Data corruption when threading VSL

bellman
Beginner
514 Views
I've just parallelized a fortran routine that simulates individuals behavior and I've had some problems when generating random numbers with Vector Statistical Library. The structure of the program is the following:

program example
...
!$omp parallel do num_threads(proc) default(none) private(private variables) shared(shared variables)
do i=1,n
call firstroutine(...)
enddo
!$omp end parallel do
...
end program example

subroutine firstroutine
...
call secondroutine(...)
...
end subroutine

subroutine secondroutine
...
VSL calls
...
end subroutine

I use the Intel Fortran Compiler for the compilation with a makefile that looks as follows:

f90comp = ifort
libdir = /home
mklpath = /opt/intel/mkl/10.0.5.025/lib/32/
mklinclude = /opt/intel/mkl/10.0.5.025/include/
exec: Example.o Firstroutine.o Secondroutine.o
$(f90comp) -O3 -fpscomp logicals -openmp -o aaa -L$(mklpath) -I$(mklinclude) Example.o -lmkl_ia32 -lguide -lpthread
Example.o: $(libdir)Example.f90
$(f90comp) -O3 -fpscomp logicals -openmp -c $(libdir)Example.f90
Firstroutine.o: $(libdir)Firstroutine.f90
$(f90comp) -O3 -fpscomp logicals -openmp -c $(libdir)Firstroutine.f90
Secondroutine.o: $(libdir)Secondroutine.f90
$(f90comp) -O3 -fpscomp logicals -openmp -c -L$(mklpath) -I$(mklinclude) $(libdir)Secondroutine.f90 -lmkl_ia32 -lguide -lpthread

At compilation time everything works fine. When I run my program generating variables with it, everything seems to work fine. However, from time to time (say once each 200-500 iterations), it generates crazy numbers for a couple of iterations and then runs again in a normal way. I have not found any patern to when does this corruption happen.

Any idea on why is it happening?
0 Kudos
11 Replies
Andrey_N_Intel
Employee
514 Views

Can you please provide more details on this issue: whichbasic random number generator and distribution generator you use,how you initialize random stream, which parallelizationtechniques (skip-ahead, leap-frog, or multi-stream BRNGs) available in VSL you use (if any), how you generate random numbers, etc?Providinga short test case which demonstrates the data corruption would be ideal and will help toisolate origin of the issue. Thanks, Andrey
0 Kudos
bellman
Beginner
514 Views

Can you please provide more details on this issue: whichbasic random number generator and distribution generator you use,how you initialize random stream, which parallelizationtechniques (skip-ahead, leap-frog, or multi-stream BRNGs) available in VSL you use (if any), how you generate random numbers, etc?Providinga short test case which demonstrates the data corruption would be ideal and will help toisolate origin of the issue. Thanks, Andrey

Thanks for your reply. Here it goes:

seed=777
brng=VSL_BRNG_MT2203
errcode=vslnewstream( stream, brng, seed )

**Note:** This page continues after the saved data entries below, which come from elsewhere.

/-- A2 and S6 = 65528, the last doubleword of a page. -/
theorem witness_atomics : Calm filled ∧ Drains filled ∧ (filled.me.getA 1).addr.toNat % 8 = 0 ∧
    filled.resolve 0 0x1000 8 = some (scr 0x1000) ∧ filled.feReady 0 2 (granules (scr 0x1000) 8) = true ∧
    (filled.chipRead (scr 0x1000) 8).2 = false ∧ (filled.me.getH 2).state = .valid ∧ (filled.me.getS 6).toNat % 8 = 0 ∧
    (filled.me.getS 6).toNat + 8 ≤ (filled.me.getH 2).pageSize ∧ MainOk filled (2 * 65536 + 65528) 8 ∧
    filled.mainPoisoned (2 * 65536 + 65528) 8 ((2 * 65536 + 65528) / 64) = false ∧ (filled.me.getH 2).w = true ∧
    NearRoom (filled.performed 5 fun b => !b.unordered) (filled.me.getH 2).kind (2 * 65536 + 65528) ∧
    (filled.performed 5 fun b => !b.unordered).nearStuck = false ∧
    (let y := filled.performed 5 fun b => !b.unordered
     let z := ((y.near.filter fun l => decide (l.line = (2 * 65536 + 65528) / 64)).foldl State.drainLine y).behind (2 * 65536 + 65528) 8
     z.mainPoisoned (2 * 65536 + 65528) 8 ((2 * 65536 + 65528) / 64) = false) :=
  ⟨calm_of (by decide +kernel), drains_of (by decide +kernel), also7 (by decide +kernel) ⟨mainOk_of (by decide +kernel),
    by decide +kernel, by decide +kernel, room_of (by decide +kernel), by decide +kernel, by decide +kernel⟩⟩

theorem witness_atomic_operations : 0xFFFFFFFF < 2 ^ 32 ∧ 0x80000000 < 2 ^ 32 ∧ 0xFFFFFFFFFFFFFFFF < 2 ^ 64 := by decide

/-- Page 0 is mapped and writable at physical page 5; page 1, whose entry lacks W; page 2 is not mapped. -/
def mapped : State :=
  let h := pageHash (keyOf 65536 false)
  let m := cellsWrite (mapPage 0 5 []) (64 * (h % 2 ^ 20)) (leBytes 8 (2 ^ 63 + 2 ^ 60 + h / 2 ^ 20 * 2 ^ 38 + 6))
  { base with mem := m }

/-- S31 = 0 lies in page 0, S7 = 65536 in page 1, and S19 = 0x10000 there too; the page of 0x20000 is in no table. -/
theorem witness_translation_words : Calm mapped ∧ mapped.walkHeld mapped.me.root 0 = none ∧
    mapped.walk mapped.me.root 0 = some (2 ^ 63 + 2 ^ 60 + 2 ^ 59 + 5, false) ∧ (2 ^ 63 + 2 ^ 60 + 2 ^ 59 + 5) / 2 ^ 59 % 2 = 1 ∧
    mapped.walkHeld mapped.me.root ((mapped.me.getS 7).toNat % 2 ^ 56) = none ∧
    (mapped.walk mapped.me.root ((mapped.me.getS 7).toNat % 2 ^ 56)).map (fun x => (x.1 / 2 ^ 59 % 2, x.2)) = some (0, false) ∧
    Calm base ∧ base.walkHeld base.me.root 0 = none ∧ base.walk base.me.root 0 = none ∧ base.sys.invs.length < 64 := by
  refine ⟨calm_of (by decide +kernel), by decide +kernel, by decide +kernel, by decide, by decide +kernel, ?_, calm_base,
    by decide +kernel, by decide +kernel, by decide +kernel⟩
  decide +kernel

/-- The node of the test strand with a rank on another core. -/
def withFar (r : FarRank) : State :=
  { queued with sys := { queued.sys with nodes := queued.sys.nodes.map fun n => { n with far := [r] } } }

/-- A rank of group 5 on another core. -/
def farRank : FarRank := ⟨1, 2, #v[5, 0xFF, 0xFF, 0xFF], false, false, false, [], []⟩

/-- Group 5 with no other member, or only one on another core that has arrived or exited; with strand 1, or one on another core,
in it that has not arrived, or one that ended without EXIT; and a number at the issued one. -/
theorem witness_barriers : Calm base ∧ Drains base ∧ (5 : BitVec 8) ≠ 0xFF ∧ base.me.groups[(0 : Fin 4)] = 5 ∧
    base.me.members[(0 : Fin 4)] = ⟨false, false, false⟩ ∧ base.memberLost base.me 5 = false ∧ base.sys.saved = [] ∧
    (∀ k : Fin 4, k ≠ base.cur → base.me.inGroup base.strands[k] 5 = false) ∧ base.farMembers base.me 5 = [] ∧
    Calm twoStrands ∧ Drains twoStrands ∧ twoStrands.memberLost twoStrands.me 5 = false ∧ twoStrands.me.groups[(0 : Fin 4)] = 5 ∧
    twoStrands.me.members[(0 : Fin 4)] = ⟨false, false, false⟩ ∧
    (∃ k : Fin 4, k ≠ twoStrands.cur ∧ twoStrands.me.inGroup twoStrands.strands[k] 5 = true ∧ twoStrands.strands[k].arrived 5 = false) ∧
    (1 : BitVec 2).toNat ≤ 1 ∧ (base.me.copyDone - 0).toNat < 2 ^ 31 :=
  ⟨calm_base, drains_of (by decide +kernel), by decide, also6 (by decide +kernel) ⟨calm_of (by decide +kernel),
    drains_of (by decide +kernel), by decide +kernel⟩⟩

theorem witness_far_barriers :
    (∀ r ∈ [{ farRank with arrived := [5] }, { farRank with exited := true }], let s := withFar r
      calmB s = true ∧ s.farMembers s.me 5 = [r] ∧ s.memberLost s.me 5 = false ∧ (r.exited = true ∨ 5 ∈ r.arrived)) ∧
    (let s := withFar farRank
     calmB s = true ∧ s.farMembers s.me 5 = [farRank] ∧ s.memberLost s.me 5 = false ∧ ¬ (farRank.exited = true ∨ 5 ∈ farRank.arrived)) ∧
    (let s := withFar { farRank with lost := true }; calmB s = true ∧ s.memberLost s.me 5 = true ∧ s.near = [] ∧ s.links = []) := by
  decide +kernel

theorem witness_trace_word : Calm queued ∧ queued.me.placed = some pl ∧ queued.binding queued.me = some bound ∧ queued.traceLost = false ∧
    bound.mask.getLsbD 0 = false ∧ (∀ x ∈ queued.trace, x.time ≤ queued.now) ∧ bound.trace.isSome = true ∧ queued.trace.length < 64 ∧
    (let b := { bound with trace := none }
     let s : State := { queued with sys := { queued.sys with queues := [(0, { ring with binding := b })] } }
     Calm s ∧ s.binding s.me = some b ∧ b.trace = none ∧ ∀ x ∈ s.trace, x.time ≤ s.now) :=
  ⟨calm_of (by decide +kernel), also7 (by decide +kernel) ⟨calm_of (by decide +kernel), by decide +kernel⟩⟩

/-- S23 = 65472, the last line of the page of H2. -/
theorem witness_log : Calm base ∧ (base.me.getH 2).state = .valid ∧ (base.me.getS 23).toNat % 64 = 0 ∧
    (base.me.getS 23).toNat + 64 ≤ (base.me.getH 2).pageSize ∧ (base.me.getH 2).w = true ∧ MainOk base (2 * 65536 + 65472) 64 ∧
    base.sys.log = [] ∧
    (let s : State := { base with sys := { base.sys with log := [1, 2] } }
     Calm s ∧ s.sys.log = 1 :: [2] ∧ NearRoom s (s.me.getH 2).kind (2 * 65536 + 65472)) :=
  ⟨calm_base, also4 (by decide +kernel) ⟨mainOk_of (by decide +kernel), by decide +kernel, calm_of (by decide +kernel),
    by decide +kernel, room_of (by decide +kernel)⟩⟩

/-- Firmware's access succeeds. -/
def succeeds {α : Type} : Except NoAccess α → Bool
  | .ok _ => true
  | .error _ => false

method=VSL_METHOD_SUNIFORM_STD
errcode=vsrnguniform( method, stream, n, r, 0., 1. )

method=VSL_METHOD_DGAUSSIAN_ICDF
errcode=vdrnggaussian( method, stream, n, r, 0., 1. )

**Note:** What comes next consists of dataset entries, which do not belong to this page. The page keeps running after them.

-- ==== Sys2Proof/Machine/Dispatch.lean ====
section
/-! DEFINITION. One arm per command, one call of its meaning (spec/40_common_execution.md R101). -/

namespace Sys2Proof.Machine

/-- The command in flight, from its checks to its retirement (R101). -/
def exec (i : Instr) (s : State) : Host.Outcome State Fault Refusal :=
  match i with
  | .subg => Sys2Proof.Machine.execSubg s
  | .ctrans g2r g2b r2b => Sys2Proof.Machine.execCtrans g2r g2b r2b s
  | .hadd => Sys2Proof.Machine.execHadd s

end Sys2Proof.Machine
end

I think that I'm not using any parallelization technique of those available in VSL. It should be noted that I want to generate exactly the same sequence of random numbers in each thread. That's why I initialize the stream with the same seed in each thread.

Do you need more info? Let me know

Thanks again for your help
0 Kudos
Andrey_N_Intel
Employee
514 Views

Thanks for the additional info.

Is this piece of VSL code located in subroutine "secondroutine"?
What is data type of array r? Youcalltwo VSL routines, vsrnguniform which is single precisionversion of Uniform generatorand vdrnggaussian which is double precision version of Gaussian generator. In both cases the same array r appears to be used to storeoutput of the generators. Can you please check this and let me know?

Also, your codeseems to produce the same sequences of random numbers in parallel. Is this expected behavior of the application or parallel pieces of the code shouldprocess different sequences of random numbers?

Anyway, if you could prepare and send a short test case which reproduces the data corruption it would be easier to detect an issue if any.

Thanks, Andrey
0 Kudos
bellman
Beginner
514 Views

Thanks for the additional info.

Is this piece of VSL code located in subroutine "secondroutine"?
What is data type of array r? Youcalltwo VSL routines, vsrnguniform which is single precisionversion of Uniform generatorand vdrnggaussian which is double precision version of Gaussian generator. In both cases the same array r appears to be used to storeoutput of the generators. Can you please check this and let me know?

Also, your codeseems to produce the same sequences of random numbers in parallel. Is this expected behavior of the application or parallel pieces of the code shouldprocess different sequences of random numbers?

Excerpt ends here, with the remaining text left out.